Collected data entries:
-- ==== Sys2Proof/Machine/Sparing.lean ====
section
/-! DEFINITION. Spares and wear (R429 to R452): powered operation, rotations, the retest and re-trim procedure, engine
self-tests, the figures of the Hamper. -/

namespace Sys2Proof.Machine

def modSparing (f : Sparing → Sparing) (s : State) : State := s.setSparing (f s.sparing)

/-! ### Powered operation (R433) -/

abbrev secondT : Nat := 1250000000

def execPoweredSecond (s : State) :=
  act s (s.boot.lockAt.isSome && decide (s.sparing.secTicks + secondT ≤ now s))
    (modSparing (fun x => { x with secTicks := x.secTicks + secondT }) (s.setCal { s.cal with powered := (s.cal.powered + 1) % 2 ^ 64 }))

/-! ### Rotation (R438, R439) -/

/-- The rotation age of a cluster, in full days. -/
def rotDays (s : State) (g : Nat) : Int := (powered s - (clu s g).rotAt) / 86400

def rotationDue (s : State) (g : Nat) : Bool :=
  let d := cfgF s (calO Reg.CAL_WEARCFG) 7 0
  d != 0 && decide ((d : Int) ≤ rotDays s g)

/-- The conditions of R438. -/
def rotationFits (s : State) (g : Nat) : Bool :=
  let x := sec s (cluSec g)
  let c := clu s g
  c.enabled && (standbys s g).length == 1 && (regulating s g).length == 15 && c.schuss == .idle && !droopBefore s g &&
  x.mode == .run && x.sw == .on && domainRun s (cluDom g) && c.retest == none && c.takes.isEmpty

def nextRotation (s : State) : Option Nat :=
  (upto (4 * sectors s)).find? (fun g => rotationDue s g && rotationFits s g)

def execRotationStart (s : State) :=
  match nextRotation s with
  | none => act s false s
  | some g => match (standbys s g).head?, mostStressed s g with
    | some sp, some out => act s (atTick s capP 0 && s.sparing.rotTick != some (now s))
        (beginRotation g sp out (modSparing (fun x => { x with rotTick := some (now s) }) s))
    | _, _ => act s false s

/-- The transaction that ends a rotation (R439, R111): the outgoing cell stands by and takes the designation; where
re-trims are enabled its own begins one ring cycle after the cycle that this transaction ends (R441; DEDUCED from the
example of chapter 15, log entry 21). -/
def rotationEnd (g n : Nat) (s : State) : State :=
  match takeKind (clu s g) .rotation with
  | none => s
  | some t =>
    if t.outgoing == n && (cell s n).state == .regulate && (cell s t.spare).state == .regulate then
      let s1 := modCell t.spare (fun c => { c with spdes := false })
        (modCell n (fun c => { c with state := .standby, legs := 0, spdes := true, passWait := false, trimmed := false }) s)
      let s2 := modClu g (fun c => { c with rotAt := powered s }) (dropTake g t.spare s1)
      let s3 := bump (calO Reg.CAL_ROTATIONS) (bump (cluO (cluSec g) Reg.CLU_TAKEOVERS) s2)
      when (cfgB s (calO Reg.CAL_RETRIM) 0) (fun s => modClu g (fun c => { c with retest := some ⟨n, 1, now s + 9, false, true, false⟩ })
        (modCell n (fun c => { c with state := .retest }) s)) (judgeBeyond g s3)
    else s

/-! ### The retest procedure (R441 to R444) -/

/-- `CLU_RETESTRES` for an ended procedure: the failing step, 0 for a pass, and the trim. -/
def retestRes (n step trim : Nat) (s : State) : State :=
  setLive (cluO (n / 64) Reg.CLU_RETESTRES)
    (BitVec.ofNat 32 (n % 64 + 0x100 + (if step = 0 then 0x200 else 0) + 0x400 * step + 0x10000 * trim)) s

/-- The procedure ends: the load opens, the legs go off. A maintenance retest waits for its command; a re-trim that
failed isolates its cell with cause 7, one that passed has its trim written through the ring. -/
def retestEnd (g step trim : Nat) (s : State) : State :=
  match (clu s g).retest with
  | none => s
  | some r =>
    let s1 := retestRes r.cell step trim (modCell r.cell (fun c => { c with legs := 0 }) s)
    if !r.retrim then modClu g (fun c => { c with retest := none }) s1
    else if step = 0 then
      ringAsk (cluQuad g) (jobTxn 1 (g % 64) (.trim r.cell trim) (now s))
        (modClu g (fun c => { c with retest := some { r with step := 5, tap := false } }) s1)
    else raise Src.CELL_RETRIM_FAIL r.cell (isolate r.cell 7 (modClu g (fun c => { c with retest := none }) s1))

/-- The expected load current exceeds 2.0 A (R441): V_rail / (R_CAL + 1 / (64 × g)) in exact integers. A trim of 0 has
no conductance, and the spec states no quotient for it (log entry 3). -/
def overCurrent (s : State) (n : Nat) : Bool :=
  let v := (railCode s (domOf (n / 64))).getD 0
  let rc := cfgF s (cluReg (n / 16) 0x04C 16) 15 0
  let t := trimOf s n
  if t = 0 then decide (4000 < Config.divByZero (v : Int)) else decide (4000 * (rc * t + 16777216) < v * 32768 * t)

/-- A step is over (R441). Steps 1 and 2 take 8 ticks each; step 3 asks for its tap after 1,200 ticks. -/
def retestStep (g : Nat) (r : Retest) (ok : Bool) (s : State) : State :=
  let next := fun (k : Nat) (s : State) => modClu g (fun c => { c with retest := some { r with step := k, from0 := now s } }) s
  if r.step = 1 then (if ok && !r.bad then next 2 s else retestEnd g 1 0 s)
  else if r.step = 2 then
    if !ok then retestEnd g 2 0 s
    else if overCurrent s r.cell then retestEnd g 3 0 s
    else modCell r.cell (fun c => { c with legs := 64 }) (next 3 s)
  else if urgentFits s (cluQuad g) then
    urgentPush (cluQuad g) (g % 64) 4 (modClu g (fun c => { c with retest := some { r with tap := true } }) s)
  else urgentPush (cluQuad g) (g % 64) 4 s

def execRetestStepDone (g : Nat) (ok : Bool) (s : State) :=
  match (clu s g).retest with
  | some r =>
    act s (decide (g < 4 * sectors s) && decide (r.step ≤ 3) && !r.tap &&
        decide (r.from0 + (if r.step = 3 then 1200 else 8) ≤ now s)) (retestStep g r ok s)
  | none => act s false s

/-- The tap switch of a cluster's load is closed (R441). -/
def tapClosed (s : State) (g : Nat) : Bool :=
  match (clu s g).retest with
  | some r => r.step == 3
  | none => false

/-- The latest rail edge at or before a tick: rail edges lie at T mod 5 = 0 of the counter (R299). -/
def railEdge (s : State) (t0 : Nat) : Nat := t0 - (s.tb.tick.toNat + t0 - now s) % 5

/-- The rail's mean at the rail edges of a conversion's kept samples; none where a sample is missing (R316, R441). -/
def railMean (s : State) (d : Nat) (c : Conv) : Option Frac :=
  let ks := (upto c.avg).map (fun i => railEdge s (c.first + 5 * i))
  let vs := ks.map (fun e => ((stage s d).hist.find? (fun p => p.1 == e)).map (·.2))
  if vs.all (·.isSome) then some (Frac.make (vs.foldl (fun t v => t + ((v.getD 0 : Nat) : Int)) 0) c.avg) else none

/-- The trim of R442 from V_cal and V_rail, which is above it. -/
def trimOfTap (s : State) (g : Nat) (vcal : Nat) (vrail : Frac) : Int :=
  let rc := cfgF s (cluReg g 0x04C 16) 15 0
  roundDiv ((1073741824 * vcal * vrail.den : Nat) : Int) (64 * rc * (vrail.num - vcal * vrail.den).toNat)

/-- The urgent result of step 3 gives the trim of step 4, with what it fails. -/
def retestTap (g code : Nat) (c : Conv) (s : State) : State :=
  match (clu s g).retest with
  | none => s
  | some r =>
    if r.step != 3 || !r.tap then s
    else
      let v := (railMean s (cluDom g) c).getD Frac.zero
      if v.le (Frac.ofInt code) then retestEnd g 3 0 s
      else
        let t := trimOfTap s g code v
        let w := cfg s (calO Reg.CAL_RETRIM)
        if decide ((w.field 14 8 * 32768 : Int) ≤ 100 * t) && decide (100 * t ≤ (w.field 22 16 * 32768 : Int))
        then retestEnd g 0 (satN 16 t) s else retestEnd g 4 (satN 16 t) s

/-! ### Engine self-tests (R445) -/

/-- An engine serves a sector. -/
def ownServes (s : State) (sc : Nat) : Bool :=
  let x := sec s sc
  !x.onSpare && x.mode != .dark && (match x.engSw with
    | some (_, toSpare) => !toSpare
    | none => true)

def spareServes (s : State) (q : Nat) : Bool :=
  (upto 16).any (fun i => let x := sec s (16 * q + i); (x.onSpare && x.mode != .dark) || (match x.engSw with
    | some (_, toSpare) => toSpare
    | none => false))

def cmdStat (st index : Nat) (spare : Bool) (s : State) : State :=
  setLive (calO Reg.CAL_CMDSTAT) (BitVec.ofNat 32 (st + 0x100 * index + 0x10000 * b2n spare)) s

def calCommand (w : Word) (s : State) : State :=
  let op := w.field 2 0
  let i := w.field 13 8
  if op != 1 && op != 2 then s
  else
    let spare := op == 2
    let busy := s.sparing.selfTest.isSome ||
      (if spare then decide (quads s ≤ i) || spareServes s i else decide (sectors s ≤ i) || ownServes s i)
    if busy then cmdStat 4 i spare s
    else cmdStat 1 i spare (modSparing (fun x => { x with selfTest := some ⟨i, spare, now s⟩ }) s)

def execCalCmdSelftestSector (a : Access) (i : BitVec 6) (s : State) :=
  act s (reaches s a) (secureCmd a (calCommand (BitVec.ofNat 32 (1 + 0x100 * i.toNat))) s)
def execCalCmdSelftestSpare (a : Access) (i : BitVec 6) (s : State) :=
  act s (reaches s a) (secureCmd a (calCommand (BitVec.ofNat 32 (2 + 0x100 * i.toNat))) s)

/-- The test ends: a pass clears the engine's failed mark. -/
def selfTestEnd (t : SelfTest) (pass : Bool) (s : State) : State :=
  let s1 := modSparing (fun x => { x with selfTest := none }) s
  let s2 := if !pass then s1
    else if t.spare then modSparing (fun x => { x with spareFail := x.spareFail.filter (· != t.index) }) s1
    else modSec t.index (fun x => { x with ownFailed := false }) s1
  cmdStat (if pass then 2 else 3) t.index t.spare s2

def execSelfTestDone (pass : Bool) (s : State) :=
  match s.sparing.selfTest with
  | some t => act s (decide (t.from0 + 1024 * controlP ≤ now s)) (selfTestEnd t pass s)
  | none => act s false s

/-! ### The figures of the Hamper and of wear (R449 to R451) -/

def countWhere (n : Nat) (p : Nat → Bool) : Nat := ((upto n).filter p).length

/-- The figures of the Hamper are counted from the PLL's first lock; before it they show the reset values of R451 (DESIGN
CHOICE, log entry 50: R451 does not say from when a figure is counted). -/
def counted (s : State) (n : Nat) : Word := if s.boot.lockAt.isSome then BitVec.ofNat 32 n else 0

def hamperCell (s : State) : Word :=
  let n := 4 * sectors s
  counted s (countWhere n (fun g => !(standbys s g).isEmpty) + 0x10000 * countWhere n (fun g => (clu s g).beyond))

def hamperEng (s : State) : Word :=
  counted s (packBits ((upto 4).map (fun q => decide (q < quads s) && spareFree s q)) +
    16 * packBits ((upto 4).map (fun q => s.sparing.spareFail.contains q)) +
    0x100 * countWhere (sectors s) (fun i => (sec s i).mode == .dark))

def hamperStg (s : State) : Word :=
  counted s ((upto 4).foldr (fun d t => Nat.min (stage s d).spares.length 255 + 256 * t) 0)

def hamperMisc (s : State) : Word :=
  let bad := fun (n : Nat) => s.therm.dFail.contains n
  counted s (countWhere 12 (fun n => (adc s n).state == .spare) + 16 * countWhere 12 (fun n => (adc s n).state == .failed) +
    0x100 * countWhere (sectors s) (fun i => bad (2 * i) && !bad (2 * i + 1)) +
    0x10000 * countWhere (sectors s) (fun i => bad (2 * i) && bad (2 * i + 1)))

def hamperTb (s : State) : Word :=
  counted s (countWhere (physCount s.params .tile) (fun i => role s .tile i == 2) +
    0x10000 * countWhere (physCount s.params .bank) (fun i => role s .bank i == 2))

/-- The cell and the channel that a page shows, and their wear words. -/
def wearSel (s : State) (sc : Nat) : Nat := 64 * sc + (live s (cluO sc Reg.CLU_WEARSEL)).field 5 0
def wearAh (s : State) (sc : Nat) : Word :=
  let f := (wear s (wearSel s sc)).stress
  BitVec.ofNat 32 (Nat.min (f.num / ((f.den : Int) * 11250000000)).toNat 0xFFFFFFFF)
def wearTc (s : State) (sc : Nat) : Word :=
  let w := wear s (wearSel s sc)
  BitVec.ofNat 32 (Nat.min w.cycles 65535 + 0x10000 * Nat.min w.isol 65535)
def wearDuty (s : State) (sc : Nat) : Word :=
  BitVec.ofNat 32 (Nat.min ((wear s (wearSel s sc)).duty * controlP / (3600 * secondT)) 0xFFFFFFFF)
/-- Rotation ages in days, to the nearest (R11, R449). -/
def rotAge (s : State) (sc : Nat) : Word :=
  BitVec.ofNat 32 ((secClus sc).foldr (fun g t => satN 8 (roundDiv (powered s - (clu s g).rotAt) 86400) + 256 * t) 0)

def stgSel (s : State) (d : Nat) : Nat := (live s (stgO d Reg.STG_WEARSEL)).field 5 0
/-- A channel's stress in 10 mAh: 1 hour of 10 mA is 3,600 seconds of ticks. -/
def stgWearAh (s : State) (d : Nat) : Word :=
  if domCh d ≤ stgSel s d then 0
  else BitVec.ofNat 32 (Nat.min ((stgCh s (domBase d + stgSel s d)).stress / (3600 * secondT)) 0xFFFFFFFF)
/-- A channel's switching time in hours, to the nearest (R11, R450), and its isolation count. -/
def stgWearRun (s : State) (d : Nat) : Word :=
  if domCh d ≤ stgSel s d then 0
  else
    let ch := domBase d + stgSel s d
    BitVec.ofNat 32 (satN 24 (roundDiv (stgCh s ch).time (3600 * secondT)) +
      0x1000000 * Nat.min (Store.get s.sparing.chIsol 0 ch) 255)

end Sys2Proof.Machine
end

WHAT IS NEEDED —
For the lines above, output exactly those from the line containing "of R451 (DESIGN" through the line containing "wear words. -/", and skip the others.

SOLUTION TO THIS PROBLEM —
/-- The figures of the Hamper are counted from the PLL's first lock; before it they show the reset values of R451 (DESIGN
CHOICE, log entry 50: R451 does not say from when a figure is counted). -/
def counted (s : State) (n : Nat) : Word := if s.boot.lockAt.isSome then BitVec.ofNat 32 n else 0

def hamperCell (s : State) : Word :=
  let n := 4 * sectors s
  counted s (countWhere n (fun g => !(standbys s g).isEmpty) + 0x10000 * countWhere n (fun g => (clu s g).beyond))

def hamperEng (s : State) : Word :=
  counted s (packBits ((upto 4).map (fun q => decide (q < quads s) && spareFree s q)) +
    16 * packBits ((upto 4).map (fun q => s.sparing.spareFail.contains q)) +
    0x100 * countWhere (sectors s) (fun i => (sec s i).mode == .dark))

def hamperStg (s : State) : Word :=
  counted s ((upto 4).foldr (fun d t => Nat.min (stage s d).spares.length 255 + 256 * t) 0)

def hamperMisc (s : State) : Word :=
  let bad := fun (n : Nat) => s.therm.dFail.contains n
  counted s (countWhere 12 (fun n => (adc s n).state == .spare) + 16 * countWhere 12 (fun n => (adc s n).state == .failed) +
    0x100 * countWhere (sectors s) (fun i => bad (2 * i) && !bad (2 * i + 1)) +
    0x10000 * countWhere (sectors s) (fun i => bad (2 * i) && bad (2 * i + 1)))

def hamperTb (s : State) : Word :=
  counted s (countWhere (physCount s.params .tile) (fun i => role s .tile i == 2) +
    0x10000 * countWhere (physCount s.params .bank) (fun i => role s .bank i == 2))

/-- The cell and the channel that a page shows, and their wear words. -/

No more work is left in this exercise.